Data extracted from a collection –
-- ==== Sys2Proof/Machine/VRed.lean ====
section
/-!
DEFINITION. The reductions (R145 to R147, R53 to R56).
-/

namespace Sys2Proof.Machine

/-- The exception mask of a reduction (R147): bit 0, zeros below vl, and ta from vl upward. -/
def redEmask (c : VCtx) (ta bit0 : Bool) : List (Option Nat) :=
  (List.range (256 * c.lanes)).map (fun i =>
    if i == 0 then some (b2n bit0) else if i < c.vl then some 0 else if ta then some 1 else none)

/-- A reduction: all elements are read, then element 0 is written and every other position is tail (R145).  An enabled
flag, or a queue element whose fetch failed, traps with nothing written and `vstart` still 0. -/
def vred (op : Nat) (o : VOp) (s : State) : Flow :=
  let c := s.cur.vctx o.m
  let g := c.g
  let d := o.vd.toNat
  let pair := op == 5
  let clash := c.vstart != 0 ||
    (pair && ((!o.q && overlap o.vs1.toNat g (d + g) g) || overlap o.vs2.toNat g (d + g) g))
  let k : Shape := { formats := vredFormats op, n1 := g, n2 := g, nd := g, halves := if pair then 2 else 1, flat := true,
                     rounds := 3 ≤ op && op ≤ 5, copy := !pair, clash := clash }
  if !vCheck s.cur o c k then illegalV s else
  match s.src1 o c c.w g with
  | none => illegalV s
  | some (a, s) =>
    if c.vl == 0 then .done { s with cur := { s.cur with vstart := 0 } } else
    match a.limit with
    | some l => .trap { cause := l.cause, tval := l.tval, vec := true, held := a.held, wait := l.wait } s
    | none =>
      let h := s.cur
      let xs := (List.range c.vl).map (fun i => if c.active i then some (a.elem i) else none)
      let r := vredN op c.w (ffmt c.fmt) h.mode h.enabled (elemN (h.groupN o.vs2.toNat g) c.w 0) xs
      let h := h.raise r.flags
      match r.stop with
      | some i => .trap { cause := 0xF, tval := BitVec.ofNat 64 i, vec := true, held := a.held } { s with cur := h }
      | none =>
        let md := VMods.of h o
        let slots := .res { val := r.val, lo := r.err } :: List.replicate (g * (256 * c.lanes / c.w) - 1) Slot.tail
        let hi : Dest := { base := d, regs := g, width := c.w, pick := fun r => r.val }
        let lo : Dest := { base := d + g, regs := g, width := c.w, pick := fun r => r.lo }
        let h := (if pair then [hi, lo] else hi :: h.copyDest hi).foldl (fun h x => h.writeDest md.ta false slots x) h
        let h := match md.em with
          | some k => h.writeRegs 1 k 1 (redEmask c md.ta (r.flags &&& h.sel != 0))
          | none => h
        .done { s with cur := { h with vstart := 0 } }

/-- VREDSUM (R146). -/
def execVredsum (o : VOp) (s : State) : Host.Outcome State Fault Refusal := performPfx (vredsumWord o) s (vred 0 o)

/-- VREDMAX (R146). -/
def execVredmax (o : VOp) (s : State) : Host.Outcome State Fault Refusal := performPfx (vredmaxWord o) s (vred 1 o)

/-- VREDMIN (R146). -/
def execVredmin (o : VOp) (s : State) : Host.Outcome State Fault Refusal := performPfx (vredminWord o) s (vred 2 o)

/-- VFREDO (R146). -/
def execVfredo (o : VOp) (s : State) : Host.Outcome State Fault Refusal := performPfx (vfredoWord o) s (vred 3 o)

/-- VFREDT (R146). -/
def execVfredt (o : VOp) (s : State) : Host.Outcome State Fault Refusal := performPfx (vfredtWord o) s (vred 4 o)

/-- VFREDC (R146). -/
def execVfredc (o : VOp) (s : State) : Host.Outcome State Fault Refusal := performPfx (vfredcWord o) s (vred 5 o)

/-- VFREDMAX (R146). -/
def execVfredmax (o : VOp) (s : State) : Host.Outcome State Fault Refusal := performPfx (vfredmaxWord o) s (vred 6 o)

/-- VFREDMIN (R146). -/
def execVfredmin (o : VOp) (s : State) : Host.Outcome State Fault Refusal := performPfx (vfredminWord o) s (vred 7 o)

end Sys2Proof.Machine
end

Goal of the exercise – Taking the entries above, restate exactly those lines that fall between the line with "match r.stop with" and the line with "def execVfredc (o", keeping both of those lines too.

Final answer –
      match r.stop with
      | some i => .trap { cause := 0xF, tval := BitVec.ofNat 64 i, vec := true, held := a.held } { s with cur := h }
      | none =>
        let md := VMods.of h o
        let slots := .res { val := r.val, lo := r.err } :: List.replicate (g * (256 * c.lanes / c.w) - 1) Slot.tail
        let hi : Dest := { base := d, regs := g, width := c.w, pick := fun r => r.val }
        let lo : Dest := { base := d + g, regs := g, width := c.w, pick := fun r => r.lo }
        let h := (if pair then [hi, lo] else hi :: h.copyDest hi).foldl (fun h x => h.writeDest md.ta false slots x) h
        let h := match md.em with
          | some k => h.writeRegs 1 k 1 (redEmask c md.ta (r.flags &&& h.sel != 0))
          | none => h
        .done { s with cur := { h with vstart := 0 } }

/-- VREDSUM (R146). -/
def execVredsum (o : VOp) (s : State) : Host.Outcome State Fault Refusal := performPfx (vredsumWord o) s (vred 0 o)

/-- VREDMAX (R146). -/
def execVredmax (o : VOp) (s : State) : Host.Outcome State Fault Refusal := performPfx (vredmaxWord o) s (vred 1 o)

/-- VREDMIN (R146). -/
def execVredmin (o : VOp) (s : State) : Host.Outcome State Fault Refusal := performPfx (vredminWord o) s (vred 2 o)

/-- VFREDO (R146). -/
def execVfredo (o : VOp) (s : State) : Host.Outcome State Fault Refusal := performPfx (vfredoWord o) s (vred 3 o)

/-- VFREDT (R146). -/
def execVfredt (o : VOp) (s : State) : Host.Outcome State Fault Refusal := performPfx (vfredtWord o) s (vred 4 o)

/-- VFREDC (R146). -/
def execVfredc (o : VOp) (s : State) : Host.Outcome State Fault Refusal := performPfx (vfredcWord o) s (vred 5 o)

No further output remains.